## Your assignment
Transcribe all the entries that follow, leaving nothing out.
** Input material follows **
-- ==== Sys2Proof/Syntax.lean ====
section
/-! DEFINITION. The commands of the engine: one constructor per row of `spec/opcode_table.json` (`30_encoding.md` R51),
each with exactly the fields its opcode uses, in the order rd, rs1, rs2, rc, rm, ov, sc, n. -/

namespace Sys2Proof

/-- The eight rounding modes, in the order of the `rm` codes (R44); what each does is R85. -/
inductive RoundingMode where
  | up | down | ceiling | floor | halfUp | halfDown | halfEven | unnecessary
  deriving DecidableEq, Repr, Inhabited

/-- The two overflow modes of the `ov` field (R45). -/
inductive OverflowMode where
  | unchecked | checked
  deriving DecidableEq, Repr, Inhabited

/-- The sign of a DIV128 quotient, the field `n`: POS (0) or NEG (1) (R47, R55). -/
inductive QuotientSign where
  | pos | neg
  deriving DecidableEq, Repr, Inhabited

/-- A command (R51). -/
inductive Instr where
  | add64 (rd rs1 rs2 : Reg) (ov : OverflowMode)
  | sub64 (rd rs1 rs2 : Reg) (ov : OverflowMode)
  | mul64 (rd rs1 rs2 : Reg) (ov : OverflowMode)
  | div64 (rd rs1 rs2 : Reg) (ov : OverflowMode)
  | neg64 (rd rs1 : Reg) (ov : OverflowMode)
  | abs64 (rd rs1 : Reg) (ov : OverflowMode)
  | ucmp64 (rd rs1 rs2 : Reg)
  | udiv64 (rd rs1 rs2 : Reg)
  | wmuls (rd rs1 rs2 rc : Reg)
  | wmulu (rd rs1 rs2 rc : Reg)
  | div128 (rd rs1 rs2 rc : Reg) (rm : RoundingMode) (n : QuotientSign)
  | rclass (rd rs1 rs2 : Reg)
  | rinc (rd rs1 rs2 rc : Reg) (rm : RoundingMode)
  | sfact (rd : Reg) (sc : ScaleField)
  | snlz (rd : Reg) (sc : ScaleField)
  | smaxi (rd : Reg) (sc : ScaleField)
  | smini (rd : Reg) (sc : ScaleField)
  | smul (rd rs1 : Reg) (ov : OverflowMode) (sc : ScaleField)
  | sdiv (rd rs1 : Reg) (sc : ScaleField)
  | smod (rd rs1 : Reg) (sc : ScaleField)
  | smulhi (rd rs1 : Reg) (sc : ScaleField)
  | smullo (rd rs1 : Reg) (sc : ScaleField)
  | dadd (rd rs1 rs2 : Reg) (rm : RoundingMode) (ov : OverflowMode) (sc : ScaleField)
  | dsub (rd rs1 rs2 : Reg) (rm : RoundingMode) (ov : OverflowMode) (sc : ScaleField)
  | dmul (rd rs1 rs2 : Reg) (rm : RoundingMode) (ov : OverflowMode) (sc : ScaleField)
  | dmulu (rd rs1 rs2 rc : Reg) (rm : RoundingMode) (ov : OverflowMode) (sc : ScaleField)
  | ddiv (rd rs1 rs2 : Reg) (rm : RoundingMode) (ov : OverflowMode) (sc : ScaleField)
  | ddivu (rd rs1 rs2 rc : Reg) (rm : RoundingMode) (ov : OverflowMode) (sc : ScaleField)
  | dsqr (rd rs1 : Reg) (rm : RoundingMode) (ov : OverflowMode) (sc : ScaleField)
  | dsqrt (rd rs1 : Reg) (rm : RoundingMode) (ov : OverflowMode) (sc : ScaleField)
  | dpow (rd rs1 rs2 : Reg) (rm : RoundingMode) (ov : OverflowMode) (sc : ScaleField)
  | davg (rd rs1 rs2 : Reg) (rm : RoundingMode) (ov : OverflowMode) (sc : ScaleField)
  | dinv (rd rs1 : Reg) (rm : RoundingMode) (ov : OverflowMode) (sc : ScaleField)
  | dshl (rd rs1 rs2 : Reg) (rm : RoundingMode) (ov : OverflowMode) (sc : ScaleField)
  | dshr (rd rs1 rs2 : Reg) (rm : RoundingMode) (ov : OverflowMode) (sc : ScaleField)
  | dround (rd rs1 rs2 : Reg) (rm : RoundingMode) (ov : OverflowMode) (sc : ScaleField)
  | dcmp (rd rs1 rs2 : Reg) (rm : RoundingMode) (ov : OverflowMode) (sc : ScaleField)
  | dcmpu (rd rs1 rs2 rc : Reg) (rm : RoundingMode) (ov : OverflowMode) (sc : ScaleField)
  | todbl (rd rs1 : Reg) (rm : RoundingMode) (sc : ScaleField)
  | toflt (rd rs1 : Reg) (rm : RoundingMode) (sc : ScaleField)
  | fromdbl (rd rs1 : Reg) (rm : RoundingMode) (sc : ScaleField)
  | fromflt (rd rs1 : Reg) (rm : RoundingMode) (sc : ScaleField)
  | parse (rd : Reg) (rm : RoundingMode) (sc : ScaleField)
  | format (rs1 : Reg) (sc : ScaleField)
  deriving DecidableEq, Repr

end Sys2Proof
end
** End of Input material **
## Expected answer
-- ==== Sys2Proof/Syntax.lean ====
section
/-! DEFINITION. The commands of the engine: one constructor per row of `spec/opcode_table.json` (`30_encoding.md` R51),
each with exactly the fields its opcode uses, in the order rd, rs1, rs2, rc, rm, ov, sc, n. -/

namespace Sys2Proof

/-- The eight rounding modes, in the order of the `rm` codes (R44); what each does is R85. -/
inductive RoundingMode where
  | up | down | ceiling | floor | halfUp | halfDown | halfEven | unnecessary
  deriving DecidableEq, Repr, Inhabited

/-- The two overflow modes of the `ov` field (R45). -/
inductive OverflowMode where
  | unchecked | checked
  deriving DecidableEq, Repr, Inhabited

/-- The sign of a DIV128 quotient, the field `n`: POS (0) or NEG (1) (R47, R55). -/
inductive QuotientSign where
  | pos | neg
  deriving DecidableEq, Repr, Inhabited

/-- A command (R51). -/
inductive Instr where
  | add64 (rd rs1 rs2 : Reg) (ov : OverflowMode)
  | sub64 (rd rs1 rs2 : Reg) (ov : OverflowMode)
  | mul64 (rd rs1 rs2 : Reg) (ov : OverflowMode)
  | div64 (rd rs1 rs2 : Reg) (ov : OverflowMode)
  | neg64 (rd rs1 : Reg) (ov : OverflowMode)
  | abs64 (rd rs1 : Reg) (ov : OverflowMode)
  | ucmp64 (rd rs1 rs2 : Reg)
  | udiv64 (rd rs1 rs2 : Reg)
  | wmuls (rd rs1 rs2 rc : Reg)
  | wmulu (rd rs1 rs2 rc : Reg)
  | div128 (rd rs1 rs2 rc : Reg) (rm : RoundingMode) (n : QuotientSign)
  | rclass (rd rs1 rs2 : Reg)
  | rinc (rd rs1 rs2 rc : Reg) (rm : RoundingMode)
  | sfact (rd : Reg) (sc : ScaleField)
  | snlz (rd : Reg) (sc : ScaleField)
  | smaxi (rd : Reg) (sc : ScaleField)
  | smini (rd : Reg) (sc : ScaleField)
  | smul (rd rs1 : Reg) (ov : OverflowMode) (sc : ScaleField)
  | sdiv (rd rs1 : Reg) (sc : ScaleField)
  | smod (rd rs1 : Reg) (sc : ScaleField)
  | smulhi (rd rs1 : Reg) (sc : ScaleField)
  | smullo (rd rs1 : Reg) (sc : ScaleField)
  | dadd (rd rs1 rs2 : Reg) (rm : RoundingMode) (ov : OverflowMode) (sc : ScaleField)
  | dsub (rd rs1 rs2 : Reg) (rm : RoundingMode) (ov : OverflowMode) (sc : ScaleField)
  | dmul (rd rs1 rs2 : Reg) (rm : RoundingMode) (ov : OverflowMode) (sc : ScaleField)
  | dmulu (rd rs1 rs2 rc : Reg) (rm : RoundingMode) (ov : OverflowMode) (sc : ScaleField)
  | ddiv (rd rs1 rs2 : Reg) (rm : RoundingMode) (ov : OverflowMode) (sc : ScaleField)
  | ddivu (rd rs1 rs2 rc : Reg) (rm : RoundingMode) (ov : OverflowMode) (sc : ScaleField)
  | dsqr (rd rs1 : Reg) (rm : RoundingMode) (ov : OverflowMode) (sc : ScaleField)
  | dsqrt (rd rs1 : Reg) (rm : RoundingMode) (ov : OverflowMode) (sc : ScaleField)
  | dpow (rd rs1 rs2 : Reg) (rm : RoundingMode) (ov : OverflowMode) (sc : ScaleField)
  | davg (rd rs1 rs2 : Reg) (rm : RoundingMode) (ov : OverflowMode) (sc : ScaleField)
  | dinv (rd rs1 : Reg) (rm : RoundingMode) (ov : OverflowMode) (sc : ScaleField)
  | dshl (rd rs1 rs2 : Reg) (rm : RoundingMode) (ov : OverflowMode) (sc : ScaleField)
  | dshr (rd rs1 rs2 : Reg) (rm : RoundingMode) (ov : OverflowMode) (sc : ScaleField)
  | dround (rd rs1 rs2 : Reg) (rm : RoundingMode) (ov : OverflowMode) (sc : ScaleField)
  | dcmp (rd rs1 rs2 : Reg) (rm : RoundingMode) (ov : OverflowMode) (sc : ScaleField)
  | dcmpu (rd rs1 rs2 rc : Reg) (rm : RoundingMode) (ov : OverflowMode) (sc : ScaleField)
  | todbl (rd rs1 : Reg) (rm : RoundingMode) (sc : ScaleField)
  | toflt (rd rs1 : Reg) (rm : RoundingMode) (sc : ScaleField)
  | fromdbl (rd rs1 : Reg) (rm : RoundingMode) (sc : ScaleField)
  | fromflt (rd rs1 : Reg) (rm : RoundingMode) (sc : ScaleField)
  | parse (rd : Reg) (rm : RoundingMode) (sc : ScaleField)
  | format (rs1 : Reg) (sc : ScaleField)
  deriving DecidableEq, Repr

end Sys2Proof
end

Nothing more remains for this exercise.